Directions for this task. Copy the records below word for word. Stop after the line that contains "theorem test_wellFormed_takes_channel_8 : (Instr.batt".

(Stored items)
-- ==== Sys2Proof/Tests/Slice0.lean ====
section
/-! SUPPORT. Small tests with the spec's expected results (95_test_vectors.md, file and part named at each group), and for every
obligation with hypotheses a witness that meets them. -/

namespace Sys2Proof.Tests

open Sys2Proof Sys2Proof.Machine Sys2Proof.Rules

/-! ### Helpers -/

/-- A block after reset with this LEN and these bytes written. -/
def block (len : BitVec 9) (bytes : Memory) : State := { State.reset with len := len, fb := bytes }

/-- A block after reset with LEN 256 and all 256 bytes written with `v`. -/
def filled (v : Byte) : State := block 256 ((List.range 256).map fun i => (i, v))

/-- RESULT and the STATUS word after a step that completes. -/
def seen (r : Host.Outcome State Fault Refusal) : Option (Word × Word) :=
  match r with
  | .next t => some (t.result, t.status.toWord)
  | .fault _ => none
  | .refused _ => none

/-- The fault of a step that faults. -/
def faulted (r : Host.Outcome State Fault Refusal) : Option Fault :=
  match r with
  | .next _ => none
  | .fault f => some f
  | .refused _ => none

/-- One register after a step that completes. -/
def register (r : Host.Outcome State Fault Refusal) (a : RegName) : Option Word :=
  match r with
  | .next t => some (readRegister t a.address)
  | .fault _ => none
  | .refused _ => none

/-- The example parameters of 95_test_vectors.md: POS0_EX, and the pattern of its error-pattern row. -/
def exParams : Params where
  pos0 := { hi0 := true, col1 := 55, col2 := 58, col3 := 61, col4 := 69, col5 := 77, col6 := 79, col7 := 81, col8 := 83, col9 := 91 }
  ts8ErrPattern := #v[2, 4, 3, 1, 5, 0, 3, 4]
  baseBattBit := 7

/-! ### WellFormed: the one check, refused and met -/

theorem test_wellFormed_refuses_channel_9 : (Instr.batt 9).wellFormed = false := by decide
theorem test_wellFormed_refuses_channel_15 : (Instr.batt 15).wellFormed = false := by decide
theorem test_wellFormed_takes_channel_8 : (Instr.batt 8).wellFormed = true := by decide

/-! ### Decoding: words of 95_test_vectors.md parts 1 and 2 -/

theorem test_decode_nib : decode 0x00000A11 = .ok (.nib 10 true) := by decide
theorem test_decode_bcd2 : decode 0x0000FF02 = .ok (.bcd2 255 false) := by decide
theorem test_decode_ovf2 : decode 0x00000C13 = .ok (.ovf2 12 true) := by decide
theorem test_decode_err2 : decode 0x00000B14 = .ok (.err2 11 true) := by decide
theorem test_decode_ovf3 : decode 0x00001405 = .ok (.ovf3 20 false) := by decide
theorem test_decode_err3 : decode 0x00001E16 = .ok (.err3 30 true) := by decide
theorem test_decode_temp : decode 0x00002817 = .ok (.temp 40 true) := by decide
theorem test_decode_hum : decode 0x00003908 = .ok (.hum 57 false) := by decide
theorem test_decode_ts8 : decode 0x00006409 = .ok (.ts8 100 false) := by decide
theorem test_decode_ts10 : decode 0x00006E1A = .ok (.ts10 110 true) := by decide
theorem test_decode_parse : decode 0x0000000B = .ok .parse := by decide
theorem test_decode_batt : decode 0x0008000C = .ok (.batt 8) := by decide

Completed task.
-- ==== Sys2Proof/Tests/Slice0.lean ====
section
/-! SUPPORT. Small tests with the spec's expected results (95_test_vectors.md, file and part named at each group), and for every
obligation with hypotheses a witness that meets them. -/

namespace Sys2Proof.Tests

open Sys2Proof Sys2Proof.Machine Sys2Proof.Rules

/-! ### Helpers -/

/-- A block after reset with this LEN and these bytes written. -/
def block (len : BitVec 9) (bytes : Memory) : State := { State.reset with len := len, fb := bytes }

/-- A block after reset with LEN 256 and all 256 bytes written with `v`. -/
def filled (v : Byte) : State := block 256 ((List.range 256).map fun i => (i, v))

/-- RESULT and the STATUS word after a step that completes. -/
def seen (r : Host.Outcome State Fault Refusal) : Option (Word × Word) :=
  match r with
  | .next t => some (t.result, t.status.toWord)
  | .fault _ => none
  | .refused _ => none

/-- The fault of a step that faults. -/
def faulted (r : Host.Outcome State Fault Refusal) : Option Fault :=
  match r with
  | .next _ => none
  | .fault f => some f
  | .refused _ => none

/-- One register after a step that completes. -/
def register (r : Host.Outcome State Fault Refusal) (a : RegName) : Option Word :=
  match r with
  | .next t => some (readRegister t a.address)
  | .fault _ => none
  | .refused _ => none

/-- The example parameters of 95_test_vectors.md: POS0_EX, and the pattern of its error-pattern row. -/
def exParams : Params where
  pos0 := { hi0 := true, col1 := 55, col2 := 58, col3 := 61, col4 := 69, col5 := 77, col6 := 79, col7 := 81, col8 := 83, col9 := 91 }
  ts8ErrPattern := #v[2, 4, 3, 1, 5, 0, 3, 4]
  baseBattBit := 7

/-! ### WellFormed: the one check, refused and met -/

theorem test_wellFormed_refuses_channel_9 : (Instr.batt 9).wellFormed = false := by decide
theorem test_wellFormed_refuses_channel_15 : (Instr.batt 15).wellFormed = false := by decide
theorem test_wellFormed_takes_channel_8 : (Instr.batt 8).wellFormed = true := by decide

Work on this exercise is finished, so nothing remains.